Por Carlos Gabetta (*) |
Preocupado, como medio mundo, por la elección de Donald
Trump, el historiador Enrique Krauze estima que “las causas generales
(económicas, sociales, demográficas, étnicas, etc.) que se han aducido no son,
a mi juicio, las decisivas” (El País, 23/11/16).
Krauze describe las propuestas de Trump y el retroceso
civilizatorio que implican, pero lo presenta como una suerte de explosión
mística.
“Sesenta millones de estadounidenses querían tomarse una selfie
colectiva con Trump, en actos de histeria reminiscentes a los de todos, todos
los dictadores de la historia que llegaron al poder por la vía de su carisma,
expresado sobre todo a través de la palabra”. O sea, la pura causa serían el
carisma y la palabra de un individuo. Algo así como un Dios terreno, causa de
sí mismo, que ejerce un inexplicable magnetismo sobre millones.
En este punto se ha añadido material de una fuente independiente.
-- ==== Sys2Proof/Laws/FramesDock.lean ====
section
/-! SUPPORT. What each operation leaves as it was: the Dock Controller, the Response Engine and the Sense Pin Unit. -/

namespace Sys2Proof.Machine

/-! ### Dock -/

@[simp] theorem setDock_frame (d : DockState) (s : State) :
    (setDock d s).pending = s.pending ∧ (setDock d s).freeCount = s.freeCount ∧
    (setDock d s).resetHeld = s.resetHeld ∧ (setDock d s).nRate = s.nRate ∧
    (setDock d s).dRate = s.dRate ∧ (setDock d s).mem = s.mem ∧ (setDock d s).wdc = s.wdc ∧
    (setDock d s).zcu = s.zcu ∧ (setDock d s).spu = s.spu ∧ (setDock d s).mgt = s.mgt ∧
    (setDock d s).dlc = s.dlc ∧ (setDock d s).rse = s.rse ∧ (setDock d s).tbs = s.tbs ∧
    (setDock d s).nli = s.nli ∧ (setDock d s).mrh = s.mrh ∧ (setDock d s).lbu = s.lbu := by
  simp [setDock]

@[simp] theorem setCmd_frame (l r : Int) (s : State) :
    (setCmd l r s).pending = s.pending ∧ (setCmd l r s).freeCount = s.freeCount ∧
    (setCmd l r s).resetHeld = s.resetHeld ∧ (setCmd l r s).nRate = s.nRate ∧
    (setCmd l r s).dRate = s.dRate ∧ (setCmd l r s).mem = s.mem ∧ (setCmd l r s).wdc = s.wdc ∧
    (setCmd l r s).zcu = s.zcu ∧ (setCmd l r s).spu = s.spu ∧ (setCmd l r s).mgt = s.mgt ∧
    (setCmd l r s).dlc = s.dlc ∧ (setCmd l r s).rse = s.rse ∧ (setCmd l r s).tbs = s.tbs ∧
    (setCmd l r s).nli = s.nli ∧ (setCmd l r s).mrh = s.mrh ∧ (setCmd l r s).lbu = s.lbu := by
  simp [setCmd]

@[simp] theorem reverseCmd_frame (s : State) :
    (reverseCmd s).pending = s.pending ∧ (reverseCmd s).freeCount = s.freeCount ∧
    (reverseCmd s).resetHeld = s.resetHeld ∧ (reverseCmd s).nRate = s.nRate ∧
    (reverseCmd s).dRate = s.dRate ∧ (reverseCmd s).mem = s.mem ∧ (reverseCmd s).wdc = s.wdc ∧
    (reverseCmd s).zcu = s.zcu ∧ (reverseCmd s).spu = s.spu ∧ (reverseCmd s).mgt = s.mgt ∧
    (reverseCmd s).dlc = s.dlc ∧ (reverseCmd s).rse = s.rse ∧ (reverseCmd s).tbs = s.tbs ∧
    (reverseCmd s).nli = s.nli ∧ (reverseCmd s).mrh = s.mrh ∧ (reverseCmd s).lbu = s.lbu := by
  simp [reverseCmd]

@[simp] theorem guideLostFall_frame (s : State) :
    (guideLostFall s).pending = s.pending ∧ (guideLostFall s).freeCount = s.freeCount ∧
    (guideLostFall s).resetHeld = s.resetHeld ∧ (guideLostFall s).nRate = s.nRate ∧
    (guideLostFall s).dRate = s.dRate ∧ (guideLostFall s).mem = s.mem ∧
    (guideLostFall s).wdc = s.wdc ∧ (guideLostFall s).zcu = s.zcu ∧
    (guideLostFall s).spu = s.spu ∧ (guideLostFall s).mgt = s.mgt ∧
    (guideLostFall s).dlc = s.dlc ∧ (guideLostFall s).rse = s.rse ∧
    (guideLostFall s).tbs = s.tbs ∧ (guideLostFall s).mrh = s.mrh ∧
    (guideLostFall s).lbu = s.lbu := by
  simp [guideLostFall]

@[simp] theorem formSteering_frame (s : State) :
    (formSteering s).pending = s.pending ∧ (formSteering s).freeCount = s.freeCount ∧
    (formSteering s).resetHeld = s.resetHeld ∧ (formSteering s).nRate = s.nRate ∧
    (formSteering s).dRate = s.dRate ∧ (formSteering s).mem = s.mem ∧
    (formSteering s).wdc = s.wdc ∧ (formSteering s).zcu = s.zcu ∧ (formSteering s).spu = s.spu ∧
    (formSteering s).mgt = s.mgt ∧ (formSteering s).dlc = s.dlc ∧ (formSteering s).rse = s.rse ∧
    (formSteering s).tbs = s.tbs ∧ (formSteering s).mrh = s.mrh ∧
    (formSteering s).lbu = s.lbu := by
  unfold formSteering; split <;> simp

@[simp] theorem enterContact_frame (origin : ContactOrigin) (s : State) :
    (enterContact origin s).pending = s.pending ∧
    (enterContact origin s).freeCount = s.freeCount ∧
    (enterContact origin s).resetHeld = s.resetHeld ∧ (enterContact origin s).nRate = s.nRate ∧
    (enterContact origin s).dRate = s.dRate ∧ (enterContact origin s).mem = s.mem ∧
    (enterContact origin s).wdc = s.wdc ∧ (enterContact origin s).zcu = s.zcu ∧
    (enterContact origin s).spu = s.spu ∧ (enterContact origin s).mgt = s.mgt ∧
    (enterContact origin s).rse = s.rse ∧ (enterContact origin s).tbs = s.tbs ∧
    (enterContact origin s).nli = s.nli ∧ (enterContact origin s).mrh = s.mrh ∧
    (enterContact origin s).lbu = s.lbu := by
  simp [enterContact]

@[simp] theorem enterApproach_frame (s : State) :
    (enterApproach s).pending = s.pending ∧ (enterApproach s).freeCount = s.freeCount ∧
    (enterApproach s).resetHeld = s.resetHeld ∧ (enterApproach s).nRate = s.nRate ∧
    (enterApproach s).dRate = s.dRate ∧ (enterApproach s).mem = s.mem ∧
    (enterApproach s).wdc = s.wdc ∧ (enterApproach s).zcu = s.zcu ∧
    (enterApproach s).spu = s.spu ∧ (enterApproach s).mgt = s.mgt ∧
    (enterApproach s).rse = s.rse ∧ (enterApproach s).tbs = s.tbs ∧
    (enterApproach s).mrh = s.mrh ∧ (enterApproach s).lbu = s.lbu := by
  unfold enterApproach; dsimp only; (repeat' split) <;> simp

@[simp] theorem stationTest_frame (s : State) :
    (stationTest s).pending = s.pending ∧ (stationTest s).freeCount = s.freeCount ∧
    (stationTest s).resetHeld = s.resetHeld ∧ (stationTest s).nRate = s.nRate ∧
    (stationTest s).dRate = s.dRate ∧ (stationTest s).mem = s.mem ∧ (stationTest s).wdc = s.wdc ∧
    (stationTest s).zcu = s.zcu ∧ (stationTest s).spu = s.spu ∧ (stationTest s).mgt = s.mgt ∧
    (stationTest s).rse = s.rse ∧ (stationTest s).tbs = s.tbs ∧ (stationTest s).mrh = s.mrh ∧
    (stationTest s).lbu = s.lbu := by
  unfold stationTest; split <;> simp

@[simp] theorem enterFollow_frame (s : State) :
    (enterFollow s).pending = s.pending ∧ (enterFollow s).freeCount = s.freeCount ∧
    (enterFollow s).resetHeld = s.resetHeld ∧ (enterFollow s).nRate = s.nRate ∧
    (enterFollow s).dRate = s.dRate ∧ (enterFollow s).mem = s.mem ∧ (enterFollow s).wdc = s.wdc ∧
    (enterFollow s).zcu = s.zcu ∧ (enterFollow s).spu = s.spu ∧ (enterFollow s).mgt = s.mgt ∧
    (enterFollow s).rse = s.rse ∧ (enterFollow s).tbs = s.tbs ∧ (enterFollow s).mrh = s.mrh ∧
    (enterFollow s).lbu = s.lbu := by
  simp [enterFollow]

@[simp] theorem seekTest_frame (s : State) :
    (seekTest s).pending = s.pending ∧ (seekTest s).freeCount = s.freeCount ∧
    (seekTest s).resetHeld = s.resetHeld ∧ (seekTest s).nRate = s.nRate ∧
    (seekTest s).dRate = s.dRate ∧ (seekTest s).mem = s.mem ∧ (seekTest s).wdc = s.wdc ∧
    (seekTest s).zcu = s.zcu ∧ (seekTest s).spu = s.spu ∧ (seekTest s).mgt = s.mgt ∧
    (seekTest s).rse = s.rse ∧ (seekTest s).tbs = s.tbs ∧ (seekTest s).mrh = s.mrh ∧
    (seekTest s).lbu = s.lbu := by
  unfold seekTest; split <;> simp

@[simp] theorem returnEntry_frame (reason : ReturnReason) (s : State) :
    (returnEntry reason s).pending = s.pending ∧ (returnEntry reason s).freeCount = s.freeCount ∧
    (returnEntry reason s).resetHeld = s.resetHeld ∧ (returnEntry reason s).nRate = s.nRate ∧
    (returnEntry reason s).dRate = s.dRate ∧ (returnEntry reason s).mem = s.mem ∧
    (returnEntry reason s).wdc = s.wdc ∧ (returnEntry reason s).zcu = s.zcu ∧
    (returnEntry reason s).spu = s.spu ∧ (returnEntry reason s).mgt = s.mgt ∧
    (returnEntry reason s).rse = s.rse ∧ (returnEntry reason s).tbs = s.tbs ∧
    (returnEntry reason s).mrh = s.mrh ∧ (returnEntry reason s).lbu = s.lbu := by
  simp [returnEntry]

@[simp] theorem tryReturn_frame (reason : ReturnReason) (s : State) :
    (tryReturn reason s).pending = s.pending ∧ (tryReturn reason s).freeCount = s.freeCount ∧
    (tryReturn reason s).resetHeld = s.resetHeld ∧ (tryReturn reason s).nRate = s.nRate ∧
    (tryReturn reason s).dRate = s.dRate ∧ (tryReturn reason s).mem = s.mem ∧
    (tryReturn reason s).wdc = s.wdc ∧ (tryReturn reason s).zcu = s.zcu ∧
    (tryReturn reason s).spu = s.spu ∧ (tryReturn reason s).mgt = s.mgt ∧
    (tryReturn reason s).rse = s.rse ∧ (tryReturn reason s).tbs = s.tbs ∧
    (tryReturn reason s).mrh = s.mrh ∧ (tryReturn reason s).lbu = s.lbu := by
  unfold tryReturn; split <;> simp

@[simp] theorem rainJudge_frame (s : State) :
    (rainJudge s).pending = s.pending ∧ (rainJudge s).freeCount = s.freeCount ∧
    (rainJudge s).resetHeld = s.resetHeld ∧ (rainJudge s).nRate = s.nRate ∧
    (rainJudge s).dRate = s.dRate ∧ (rainJudge s).mem = s.mem ∧ (rainJudge s).wdc = s.wdc ∧
    (rainJudge s).zcu = s.zcu ∧ (rainJudge s).spu = s.spu ∧ (rainJudge s).mgt = s.mgt ∧
    (rainJudge s).rse = s.rse ∧ (rainJudge s).tbs = s.tbs ∧ (rainJudge s).mrh = s.mrh ∧
    (rainJudge s).lbu = s.lbu := by
  unfold rainJudge; dsimp only; (repeat' split) <;> simp

@[simp] theorem enterUndocked_frame (s : State) :
    (enterUndocked s).pending = s.pending ∧ (enterUndocked s).freeCount = s.freeCount ∧
    (enterUndocked s).resetHeld = s.resetHeld ∧ (enterUndocked s).nRate = s.nRate ∧
    (enterUndocked s).dRate = s.dRate ∧ (enterUndocked s).mem = s.mem ∧
    (enterUndocked s).wdc = s.wdc ∧ (enterUndocked s).zcu = s.zcu ∧
    (enterUndocked s).spu = s.spu ∧ (enterUndocked s).mgt = s.mgt ∧
    (enterUndocked s).rse = s.rse ∧ (enterUndocked s).tbs = s.tbs ∧
    (enterUndocked s).mrh = s.mrh ∧ (enterUndocked s).lbu = s.lbu := by
  simp [enterUndocked]

@[simp] theorem enterBackoff_frame (mark : Bool) (s : State) :
    (enterBackoff mark s).pending = s.pending ∧ (enterBackoff mark s).freeCount = s.freeCount ∧
    (enterBackoff mark s).resetHeld = s.resetHeld ∧ (enterBackoff mark s).nRate = s.nRate ∧
    (enterBackoff mark s).dRate = s.dRate ∧ (enterBackoff mark s).mem = s.mem ∧
    (enterBackoff mark s).wdc = s.wdc ∧ (enterBackoff mark s).zcu = s.zcu ∧
    (enterBackoff mark s).spu = s.spu ∧ (enterBackoff mark s).mgt = s.mgt ∧
    (enterBackoff mark s).dlc = s.dlc ∧ (enterBackoff mark s).rse = s.rse ∧
    (enterBackoff mark s).tbs = s.tbs ∧ (enterBackoff mark s).nli = s.nli ∧
    (enterBackoff mark s).mrh = s.mrh ∧ (enterBackoff mark s).lbu = s.lbu := by
  simp [enterBackoff]

@[simp] theorem enterDockFault_frame (cause : DockFaultCause) (s : State) :
    (enterDockFault cause s).pending = s.pending ∧
    (enterDockFault cause s).freeCount = s.freeCount ∧
    (enterDockFault cause s).resetHeld = s.resetHeld ∧ (enterDockFault cause s).nRate = s.nRate ∧
    (enterDockFault cause s).dRate = s.dRate ∧ (enterDockFault cause s).mem = s.mem ∧
    (enterDockFault cause s).wdc = s.wdc ∧ (enterDockFault cause s).zcu = s.zcu ∧
    (enterDockFault cause s).spu = s.spu ∧ (enterDockFault cause s).mgt = s.mgt ∧
    (enterDockFault cause s).dlc = s.dlc ∧ (enterDockFault cause s).rse = s.rse ∧
    (enterDockFault cause s).tbs = s.tbs ∧ (enterDockFault cause s).mrh = s.mrh ∧
    (enterDockFault cause s).lbu = s.lbu := by
  simp [enterDockFault]

@[simp] theorem enterDocked_frame (s : State) :
    (enterDocked s).pending = s.pending ∧ (enterDocked s).freeCount = s.freeCount ∧
    (enterDocked s).resetHeld = s.resetHeld ∧ (enterDocked s).nRate = s.nRate ∧
    (enterDocked s).dRate = s.dRate ∧ (enterDocked s).mem = s.mem ∧ (enterDocked s).wdc = s.wdc ∧
    (enterDocked s).zcu = s.zcu ∧ (enterDocked s).spu = s.spu ∧ (enterDocked s).mgt = s.mgt ∧
    (enterDocked s).dlc = s.dlc ∧ (enterDocked s).rse = s.rse ∧ (enterDocked s).tbs = s.tbs ∧
    (enterDocked s).mrh = s.mrh ∧ (enterDocked s).lbu = s.lbu := by
  simp [enterDocked]

@[simp] theorem startContact_frame (s : State) :
    (startContact s).pending = s.pending ∧ (startContact s).freeCount = s.freeCount ∧
    (startContact s).resetHeld = s.resetHeld ∧ (startContact s).nRate = s.nRate ∧
    (startContact s).dRate = s.dRate ∧ (startContact s).mem = s.mem ∧
    (startContact s).wdc = s.wdc ∧ (startContact s).zcu = s.zcu ∧ (startContact s).spu = s.spu ∧
    (startContact s).mgt = s.mgt ∧ (startContact s).rse = s.rse ∧ (startContact s).tbs = s.tbs ∧
    (startContact s).nli = s.nli ∧ (startContact s).mrh = s.mrh ∧
    (startContact s).lbu = s.lbu := by
  simp [startContact]

@[simp] theorem contactEstablished_frame (s : State) :
    (contactEstablished s).pending = s.pending ∧ (contactEstablished s).freeCount = s.freeCount ∧
    (contactEstablished s).resetHeld = s.resetHeld ∧ (contactEstablished s).nRate = s.nRate ∧
    (contactEstablished s).dRate = s.dRate ∧ (contactEstablished s).mem = s.mem ∧
    (contactEstablished s).wdc = s.wdc ∧ (contactEstablished s).zcu = s.zcu ∧
    (contactEstablished s).spu = s.spu ∧ (contactEstablished s).mgt = s.mgt ∧
    (contactEstablished s).rse = s.rse ∧ (contactEstablished s).tbs = s.tbs ∧
    (contactEstablished s).nli = s.nli ∧ (contactEstablished s).mrh = s.mrh ∧
    (contactEstablished s).lbu = s.lbu := by
  unfold contactEstablished; (repeat' split) <;> simp

@[simp] theorem contactLostInContact_frame (s : State) :
    (contactLostInContact s).pending = s.pending ∧
    (contactLostInContact s).freeCount = s.freeCount ∧
    (contactLostInContact s).resetHeld = s.resetHeld ∧ (contactLostInContact s).nRate = s.nRate ∧
    (contactLostInContact s).dRate = s.dRate ∧ (contactLostInContact s).mem = s.mem ∧
    (contactLostInContact s).wdc = s.wdc ∧ (contactLostInContact s).zcu = s.zcu ∧
    (contactLostInContact s).spu = s.spu ∧ (contactLostInContact s).mgt = s.mgt ∧
    (contactLostInContact s).rse = s.rse ∧ (contactLostInContact s).tbs = s.tbs ∧
    (contactLostInContact s).mrh = s.mrh ∧ (contactLostInContact s).lbu = s.lbu := by
  unfold contactLostInContact; dsimp only; (repeat' split) <;> simp

@[simp] theorem contactLostInDocked_frame (s : State) :
    (contactLostInDocked s).pending = s.pending ∧
    (contactLostInDocked s).freeCount = s.freeCount ∧
    (contactLostInDocked s).resetHeld = s.resetHeld ∧ (contactLostInDocked s).nRate = s.nRate ∧
    (contactLostInDocked s).dRate = s.dRate ∧ (contactLostInDocked s).mem = s.mem ∧
    (contactLostInDocked s).wdc = s.wdc ∧ (contactLostInDocked s).zcu = s.zcu ∧
    (contactLostInDocked s).spu = s.spu ∧ (contactLostInDocked s).mgt = s.mgt ∧
    (contactLostInDocked s).rse = s.rse ∧ (contactLostInDocked s).tbs = s.tbs ∧
    (contactLostInDocked s).mrh = s.mrh ∧ (contactLostInDocked s).lbu = s.lbu := by
  simp [contactLostInDocked]

@[simp] theorem contactLost_frame (s : State) :
    (contactLost s).pending = s.pending ∧ (contactLost s).freeCount = s.freeCount ∧
    (contactLost s).resetHeld = s.resetHeld ∧ (contactLost s).nRate = s.nRate ∧
    (contactLost s).dRate = s.dRate ∧ (contactLost s).mem = s.mem ∧ (contactLost s).wdc = s.wdc ∧
    (contactLost s).zcu = s.zcu ∧ (contactLost s).spu = s.spu ∧ (contactLost s).mgt = s.mgt ∧
    (contactLost s).rse = s.rse ∧ (contactLost s).tbs = s.tbs ∧ (contactLost s).mrh = s.mrh ∧
    (contactLost s).lbu = s.lbu := by
  unfold contactLost; split <;> simp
El populismo,
en fin, que es “la demagogia en el poder, y la demagogia es la tumba de la democracia”.
Mario Vargas Llosa hace la misma descripción del auge de los
populismos, en particular de los latinoamericanos y europeos. Respecto de la
victoria de Trump, se muestra explícitamente perplejo: “No es raro que se digan
tonterías en una campaña electoral, pero sí que crean en ellas gentes que se
suponen educadas e informadas, con una sólida tradición democrática, y que
recompensen al inculto billonario que las profiere llevándolo a la presidencia
del país más poderoso del planeta” (El País, 20/11/16).
Vargas Llosa no relativiza las causas económicas y sociales
del fenómeno, pero las inscribe en una fase capitalista, la globalización, que
el Occidente liberal y democrático, en decadencia, no atina a superar apelando
a su mejor tradición. “El Brexit y Trump –y la Francia del Front National–
significan que el Occidente de la Revolución Industrial, de los grandes
descubrimientos científicos, de los derechos humanos, de la libertad de prensa,
de la sociedad abierta, de las elecciones libres, que en el pasado fue el
pionero en el mundo, ahora se va rezagando (…) por su propia complacencia y
cobardía; por el temor que siente al descubrir que las prerrogativas que antes
creía exclusivamente suyas, un privilegio hereditario, ahora están al alcance
de cualquier país, por pequeño que sea, que sepa aprovechar las extraordinarias
oportunidades que la globalización y las hazañas tecnológicas han puesto al
alcance de todas las naciones”.
Ocurre que mientras en los grandes países los sectores
“educados e informados” son sobre todo clases medias y trabajadores en
descenso, en “los pequeños” se agregan masas de expulsados del sistema, o que
jamás lo han integrado. La globalización es un progreso indudable, pero ya
resulta evidente que el capitalismo enfrenta una contradicción, insoluble en su
propia lógica, entre el exceso de oferta y la caída de demanda; “entre el
desarrollo de sus fuerzas productivas y sus relaciones de producción”; Marx
dixit. O sea, entre el punto de desarrollo en que se encuentran la producción y
el intercambio capitalistas y la forma en que se distribuyen el trabajo y los
beneficios. En los países desarrollados, algo así como el 30% de los jóvenes no
encuentran empleo. China sigue creciendo, pero al precio de la disminución del
15% de su mano de obra industrial. El capitalismo ya no es inclusivo.
El pensamiento liberal enfrenta pues el dilema de conciliar
el desarrollo civilizatorio que representa, con el irremisible retroceso
democrático que promueve el sistema de producción y reparto que defiende. Hubo
un tiempo en que se creyó que la socialdemocracia haría esa síntesis superadora
y la pondría en ejecución, pero la socialdemocracia en el poder se aplica ahora
a la economía liberal.
Y allí están Trump y los demás. En perspectiva, un auge de
conflictos, del terrorismo mundial y, quién sabe, de guerras químicas,
bacteriológicas, atómicas. Ya hay algo de eso.
(*) Periodista y escritor. Autor, junto a Mario Bunge, de ¿Tiene
porvenir el socialismo? (Eudeba, 2015).